The next district attorney also would be wise to establish the office’s independence in addressing police misconduct cases regarding critical incidents. In our view, the best way to do that is through an independent prosecutor, meaning outside counsel would handle excessive force cases involving police. We’ve endorsed that position in the past as a way of countering a perception that prosecutors are too cozy with law enforcement.

That view has been fueled by circumstances of numerous cases that involved police shootings or excessive force against suspects, many who were minority and unarmed, during the tenures of former District Attorney Ronnie Earle and current District Attorney Rosemary Lehmberg in cases that ended without indictments or criminal prosecution. Such outcomes have raised legitimate questions about whether prosecutors are up to the task of holding law enforcement accountable.

It’s a fair question, given the close working relationship between law enforcement and prosecutors.

Prosecutors, for instance, rely on officers as witnesses and experts to make their cases. As elected officials, they vigorously pursue the endorsements of police and other law enforcement groups to advance their political goals. It’s prosecutors who make the decision about when it is appropriate to investigate cases of police misconduct or take them to grand juries.

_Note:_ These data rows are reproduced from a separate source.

-- ==== Sys2Proof/Machine/CipRegs.lean ====
section
/-! DEFINITION. The registers of the CIP block as a requester reads and writes them (06 R152, R156, Table 6.6). -/

namespace Sys2Proof.Machine

/-- CIP_LOCK as it reads. -/
def lockWord (g : Cip) : Word := put g.owner 0 ||| putB g.waiting 8 ||| put g.lastPreempted 16

/-- A CIP register as it reads, RC fields not yet cleared; 0 at an offset that holds none. -/
def cipRd (s : State) (d off : Nat) : Word :=
  let g := (s.die d).cip
  if off = 0x0 then putB g.scMode 0
  else if off = 0x8 then putB g.rngOk 0 ||| putB g.scActive 1 ||| (if d = 0 then put s.fuses.rootGen 8 else 0)
  else if off = 0x10 then put g.event 0
  else if off = 0x18 then put g.guardSrtp 0 ||| put g.guardSrtcp 8 ||| put g.guardGcm 16
  else if off = 0x20 then put g.rxGrace 0
  else if off = 0x40 then lockWord g
  else if off = 0x48 then put g.lease 0
  else if off = 0x50 then put g.saveAddr 0
  else if off = 0x80 then put g.ctrl 0 ||| putB g.busy 62
  else if off = 0x88 then put g.src 0
  else if off = 0x90 then put g.dst 0
  else if off = 0x98 then put g.len 0 ||| put g.aadLen 32
  else if off = 0xA0 then put g.aad 0
  else if off = 0xA8 then g.iv.setWidth 64
  else if off = 0xB0 then g.iv.extractLsb' 64 64
  else if off = 0xB8 then g.tag.setWidth 64
  else if off = 0xC0 then g.tag.extractLsb' 64 64
  else if off = 0xC8 then putB g.done 0 ||| putB g.tagOk 1 ||| put g.err 4
  else if 0x100 ≤ off ∧ off < 0x160 then if d = 0 then Config.devicePub ((off - 0x100) / 8) else 0
  else if 0x200 ≤ off ∧ off < 0x220 then put (tget 0 g.cnt ((off - 0x200) / 8)) 0
  else if 0x8000 ≤ off ∧ off < 0x10000 then slotAttr s d ((off - 0x8000) / 8)
  else 0

/-- A write of CIP_LOCK.OWNER: the holder releases with 0xFF, a requester asks with its own ID (06 R152). -/
def lockWrite (d : Nat) (req : Byte) (v : Word) (s : State) : State :=
  let run (o : Host.Outcome State Fault Refusal) : State := match o with | .next t => t | _ => s
  let id : Byte := fld v 0 8
  if id = 0xFF then run (execCipLockRelease d req s)
  else if id = req then run (execCipLockAcquire d [req] s)
  else s

/-- A 128-bit value with one of its 64-bit halves replaced. -/
def setHalf (old : BitVec 128) (hi : Bool) (v : Word) : BitVec 128 :=
  if hi then v ++ old.setWidth 64 else old.extractLsb' 64 64 ++ v

/-- A write of a CIP_BLK_ register other than CIP_BLK_CTRL by the lock's holder. -/
def blkWrite (d off : Nat) (v : Word) (s : State) : State :=
  s.modCip d fun g =>
    if off = 0x88 then { g with src := fld v 0 48 }
    else if off = 0x90 then { g with dst := fld v 0 48 }
    else if off = 0x98 then { g with len := fld v 0 17, aadLen := fld v 32 17 }
    else if off = 0xA0 then { g with aad := fld v 0 48 }
    else if off = 0xA8 then { g with iv := setHalf g.iv false v }
    else if off = 0xB0 then { g with iv := setHalf g.iv true v }
    else if off = 0xB8 then { g with tag := setHalf g.tag false v }
    else if off = 0xC0 then { g with tag := setHalf g.tag true v }
    else g

/-- A write of a CIP register by a requester. -/
def cipWr (d : Nat) (req : Byte) (off : Nat) (v : Word) (s : State) : State :=
  let g := (s.die d).cip
  if off = 0x0 then s.modCip d fun g => { g with scMode := bit v 0 }
  else if off = 0x10 then s.modCip d fun g => { g with event := w1c g.event (fld v 0 5) }
  else if off = 0x18 then s.modCip d fun g => { g with guardSrtp := fld v 0 6, guardSrtcp := fld v 8 6, guardGcm := fld v 16 6 }
  else if off = 0x20 then s.modCip d fun g => { g with rxGrace := fld v 0 16 }
  else if off = 0x40 then lockWrite d req v s
  else if off = 0x48 then s.modCip d fun g => { g with lease := fld v 0 32 }
  else if off = 0x50 then s.modCip d fun g => { g with saveAddr := fld v 0 48 &&& 0xFFFFFFFFFFE0 }
  else if off = 0x80 then match execBulkJobGo d req v s with | .next t => t | _ => s
  else if 0x80 < off ∧ off ≤ 0xC8 then
    if g.owner ≠ req || req = 0xFF then raiseAny d (engineReq 1) 0x0605 s else blkWrite d off v s
  else s

end Sys2Proof.Machine
end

In recent times the Austin-area has witnessed several high-profile cases that have shaken the public’s confidence.

In May, a grand jury declined to indict Geoffrey Freeman, who as an Austin Police Department officer, fatally shot unarmed teenager David Joseph earlier this year. Joseph, a high school student, was naked and behaving erratically at the time he was shot. Police said Joseph charged at Freeman, who was fired after the incident.

That was followed by the release of video this summer that showed an Austin officer using brutal force to arrest Breaion King, a 26-year-old Austin teacher with a thin frame. Add to that another officer’s comments as he transported her to jail that the reason so many whites fear blacks is because African-Americans “have violent tendencies.”

The officers involved so far have received little or no punishment.

For her part, Phelan says she would establish an independent prosecutor system to address such cases. Moore, however, would not. Instead, she would establish a Civil Rights Unit that would be “independent within the DA’s office” and report directly to her.

That might have worked two district attorneys ago, but at this point, it’s too little too late.

As the clear frontrunner, we urge Moore to reconsider. Her proposed special unit in the DA’s office — no matter its label — won’t be viewed as an independent entity. And public distrust left unchecked only will fester, spread and undermine the safety of all Travis County residents.

The challenges and opportunities are high in this race. We ask voters to take the time to look at the candidates and review their positions, then cast ballots for the person who will reform the office, install greater transparency, reach out to disaffected communities and rebuild public confidence.